Work order. Show every line of the data where the word "BitVec" can be found.

Data to use.
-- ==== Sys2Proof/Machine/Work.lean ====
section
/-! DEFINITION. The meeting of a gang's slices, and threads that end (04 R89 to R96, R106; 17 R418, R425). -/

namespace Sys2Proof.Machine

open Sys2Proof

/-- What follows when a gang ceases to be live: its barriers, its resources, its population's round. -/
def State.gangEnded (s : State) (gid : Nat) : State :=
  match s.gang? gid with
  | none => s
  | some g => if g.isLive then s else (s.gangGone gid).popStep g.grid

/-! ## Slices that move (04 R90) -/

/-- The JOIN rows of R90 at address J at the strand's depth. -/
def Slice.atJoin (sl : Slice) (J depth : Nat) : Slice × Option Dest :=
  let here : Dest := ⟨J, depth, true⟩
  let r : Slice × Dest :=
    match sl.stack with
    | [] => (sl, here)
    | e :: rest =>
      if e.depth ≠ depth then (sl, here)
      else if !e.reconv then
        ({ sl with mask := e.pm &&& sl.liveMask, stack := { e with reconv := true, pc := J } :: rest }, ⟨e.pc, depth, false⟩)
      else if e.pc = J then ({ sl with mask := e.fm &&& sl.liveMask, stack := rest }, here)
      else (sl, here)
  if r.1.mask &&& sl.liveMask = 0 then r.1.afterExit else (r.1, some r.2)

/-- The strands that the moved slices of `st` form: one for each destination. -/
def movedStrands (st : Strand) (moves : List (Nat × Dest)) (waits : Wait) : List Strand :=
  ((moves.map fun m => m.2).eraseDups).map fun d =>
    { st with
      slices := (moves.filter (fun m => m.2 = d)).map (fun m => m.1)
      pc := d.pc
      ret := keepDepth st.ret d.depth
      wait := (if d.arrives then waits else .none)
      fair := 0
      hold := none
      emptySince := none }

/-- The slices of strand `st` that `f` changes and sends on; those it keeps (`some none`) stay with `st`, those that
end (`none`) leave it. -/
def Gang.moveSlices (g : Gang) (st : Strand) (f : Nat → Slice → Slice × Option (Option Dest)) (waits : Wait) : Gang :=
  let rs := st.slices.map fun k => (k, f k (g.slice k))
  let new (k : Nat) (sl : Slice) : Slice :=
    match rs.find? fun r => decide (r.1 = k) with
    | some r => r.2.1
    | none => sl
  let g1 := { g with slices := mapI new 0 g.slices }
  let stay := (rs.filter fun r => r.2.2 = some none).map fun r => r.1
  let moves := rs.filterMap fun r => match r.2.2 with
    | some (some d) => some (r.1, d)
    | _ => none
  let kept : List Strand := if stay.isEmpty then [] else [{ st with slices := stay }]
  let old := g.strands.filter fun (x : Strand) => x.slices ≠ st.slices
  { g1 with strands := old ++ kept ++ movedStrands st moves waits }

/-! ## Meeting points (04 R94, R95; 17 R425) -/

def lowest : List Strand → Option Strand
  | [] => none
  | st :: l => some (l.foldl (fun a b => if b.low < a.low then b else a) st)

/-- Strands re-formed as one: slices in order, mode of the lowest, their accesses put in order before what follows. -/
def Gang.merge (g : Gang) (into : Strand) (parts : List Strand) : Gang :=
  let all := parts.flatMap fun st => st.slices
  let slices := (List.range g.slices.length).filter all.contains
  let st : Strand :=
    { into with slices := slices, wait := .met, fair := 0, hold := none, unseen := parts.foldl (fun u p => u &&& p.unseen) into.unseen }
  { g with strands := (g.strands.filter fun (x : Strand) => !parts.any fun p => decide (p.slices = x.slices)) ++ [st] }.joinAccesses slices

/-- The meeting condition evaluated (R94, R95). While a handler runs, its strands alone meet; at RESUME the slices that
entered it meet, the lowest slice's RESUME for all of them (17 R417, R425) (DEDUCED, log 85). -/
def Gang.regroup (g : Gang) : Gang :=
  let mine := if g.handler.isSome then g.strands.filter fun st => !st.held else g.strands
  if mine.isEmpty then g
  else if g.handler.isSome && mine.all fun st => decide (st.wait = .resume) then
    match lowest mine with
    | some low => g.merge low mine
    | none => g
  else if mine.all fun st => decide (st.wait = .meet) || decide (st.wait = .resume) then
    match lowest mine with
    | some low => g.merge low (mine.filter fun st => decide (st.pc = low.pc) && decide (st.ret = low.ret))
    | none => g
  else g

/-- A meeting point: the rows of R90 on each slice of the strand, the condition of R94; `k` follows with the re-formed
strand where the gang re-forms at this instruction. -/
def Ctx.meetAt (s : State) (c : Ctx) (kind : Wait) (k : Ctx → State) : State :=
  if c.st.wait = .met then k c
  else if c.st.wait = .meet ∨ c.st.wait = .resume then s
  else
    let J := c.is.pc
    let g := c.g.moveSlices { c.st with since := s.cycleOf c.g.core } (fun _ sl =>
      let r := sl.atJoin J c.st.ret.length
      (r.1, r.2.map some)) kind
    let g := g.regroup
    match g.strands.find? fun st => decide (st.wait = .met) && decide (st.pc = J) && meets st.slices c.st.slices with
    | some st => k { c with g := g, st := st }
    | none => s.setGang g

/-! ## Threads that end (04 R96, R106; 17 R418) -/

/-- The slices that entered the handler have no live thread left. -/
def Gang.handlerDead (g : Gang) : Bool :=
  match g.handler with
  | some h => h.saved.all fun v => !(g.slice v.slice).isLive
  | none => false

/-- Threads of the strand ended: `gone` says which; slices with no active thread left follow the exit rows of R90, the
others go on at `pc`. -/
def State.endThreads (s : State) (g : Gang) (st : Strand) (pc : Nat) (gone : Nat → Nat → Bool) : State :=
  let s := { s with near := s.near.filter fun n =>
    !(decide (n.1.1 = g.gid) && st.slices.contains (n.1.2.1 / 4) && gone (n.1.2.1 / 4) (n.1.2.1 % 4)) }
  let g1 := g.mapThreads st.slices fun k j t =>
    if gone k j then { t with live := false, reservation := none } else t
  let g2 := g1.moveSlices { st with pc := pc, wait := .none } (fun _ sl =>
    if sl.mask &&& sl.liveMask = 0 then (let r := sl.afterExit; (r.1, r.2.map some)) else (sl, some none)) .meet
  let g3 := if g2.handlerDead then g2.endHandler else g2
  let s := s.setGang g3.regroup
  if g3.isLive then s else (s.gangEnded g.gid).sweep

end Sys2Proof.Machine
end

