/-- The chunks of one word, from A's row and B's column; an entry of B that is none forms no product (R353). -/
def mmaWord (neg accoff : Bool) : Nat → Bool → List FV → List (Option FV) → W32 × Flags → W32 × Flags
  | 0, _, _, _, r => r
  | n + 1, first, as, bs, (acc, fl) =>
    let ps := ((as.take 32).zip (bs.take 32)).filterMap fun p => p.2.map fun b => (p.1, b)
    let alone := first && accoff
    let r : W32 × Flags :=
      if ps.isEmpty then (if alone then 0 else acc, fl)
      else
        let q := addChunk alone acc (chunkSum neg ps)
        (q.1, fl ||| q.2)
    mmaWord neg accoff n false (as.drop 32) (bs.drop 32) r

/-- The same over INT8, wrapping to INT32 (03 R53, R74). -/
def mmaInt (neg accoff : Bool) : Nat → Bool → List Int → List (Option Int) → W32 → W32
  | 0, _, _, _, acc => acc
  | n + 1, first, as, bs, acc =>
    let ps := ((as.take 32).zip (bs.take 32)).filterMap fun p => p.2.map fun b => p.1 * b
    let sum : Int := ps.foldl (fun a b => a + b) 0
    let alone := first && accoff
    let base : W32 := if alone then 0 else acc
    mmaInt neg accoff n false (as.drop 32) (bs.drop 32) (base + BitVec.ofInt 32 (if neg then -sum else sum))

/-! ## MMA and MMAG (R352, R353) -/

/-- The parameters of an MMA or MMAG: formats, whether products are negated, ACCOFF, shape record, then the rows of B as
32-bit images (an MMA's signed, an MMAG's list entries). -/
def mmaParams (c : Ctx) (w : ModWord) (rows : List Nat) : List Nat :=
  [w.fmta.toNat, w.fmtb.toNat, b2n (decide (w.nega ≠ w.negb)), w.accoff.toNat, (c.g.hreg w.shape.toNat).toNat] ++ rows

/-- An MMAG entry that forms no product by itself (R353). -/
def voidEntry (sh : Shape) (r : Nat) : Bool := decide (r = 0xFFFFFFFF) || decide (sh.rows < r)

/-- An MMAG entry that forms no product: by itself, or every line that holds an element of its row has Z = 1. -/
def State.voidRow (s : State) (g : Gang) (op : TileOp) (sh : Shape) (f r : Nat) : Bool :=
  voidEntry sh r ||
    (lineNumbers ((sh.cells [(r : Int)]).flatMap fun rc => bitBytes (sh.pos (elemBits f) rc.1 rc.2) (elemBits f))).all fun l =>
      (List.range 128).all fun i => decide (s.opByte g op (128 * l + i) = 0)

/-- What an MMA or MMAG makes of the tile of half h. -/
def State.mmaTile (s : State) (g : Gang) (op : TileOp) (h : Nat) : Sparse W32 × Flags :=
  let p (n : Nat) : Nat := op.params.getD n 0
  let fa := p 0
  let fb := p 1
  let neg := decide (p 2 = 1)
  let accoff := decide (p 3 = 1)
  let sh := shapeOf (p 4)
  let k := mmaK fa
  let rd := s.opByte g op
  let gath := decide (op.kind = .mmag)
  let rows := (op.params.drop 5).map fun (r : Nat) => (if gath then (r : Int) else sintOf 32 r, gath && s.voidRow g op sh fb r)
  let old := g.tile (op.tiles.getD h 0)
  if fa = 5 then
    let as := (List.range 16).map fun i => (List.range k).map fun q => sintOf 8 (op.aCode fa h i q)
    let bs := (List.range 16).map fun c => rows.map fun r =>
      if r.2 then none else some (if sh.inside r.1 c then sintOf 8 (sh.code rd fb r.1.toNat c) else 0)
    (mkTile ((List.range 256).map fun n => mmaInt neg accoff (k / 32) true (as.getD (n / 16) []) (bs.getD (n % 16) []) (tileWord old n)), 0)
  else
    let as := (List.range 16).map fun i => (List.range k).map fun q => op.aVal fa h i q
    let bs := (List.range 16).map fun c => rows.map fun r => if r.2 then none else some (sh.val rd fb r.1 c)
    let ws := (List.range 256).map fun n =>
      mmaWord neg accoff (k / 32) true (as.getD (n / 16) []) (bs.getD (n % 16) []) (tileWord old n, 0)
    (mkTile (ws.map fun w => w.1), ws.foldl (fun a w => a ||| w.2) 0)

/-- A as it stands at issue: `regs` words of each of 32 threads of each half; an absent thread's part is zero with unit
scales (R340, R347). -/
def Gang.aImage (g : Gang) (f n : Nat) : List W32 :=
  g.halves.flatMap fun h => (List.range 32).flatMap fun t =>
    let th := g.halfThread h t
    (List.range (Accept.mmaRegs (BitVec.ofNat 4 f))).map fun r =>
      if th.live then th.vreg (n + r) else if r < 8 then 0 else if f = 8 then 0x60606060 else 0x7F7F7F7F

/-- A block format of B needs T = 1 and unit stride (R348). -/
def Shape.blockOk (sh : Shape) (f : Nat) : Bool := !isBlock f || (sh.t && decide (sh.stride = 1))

Task answer.
    mmaInt neg accoff n false (as.drop 32) (bs.drop 32) (base + BitVec.ofInt 32 (if neg then -sum else sum))
    (List.range (Accept.mmaRegs (BitVec.ofNat 4 f))).map fun r =>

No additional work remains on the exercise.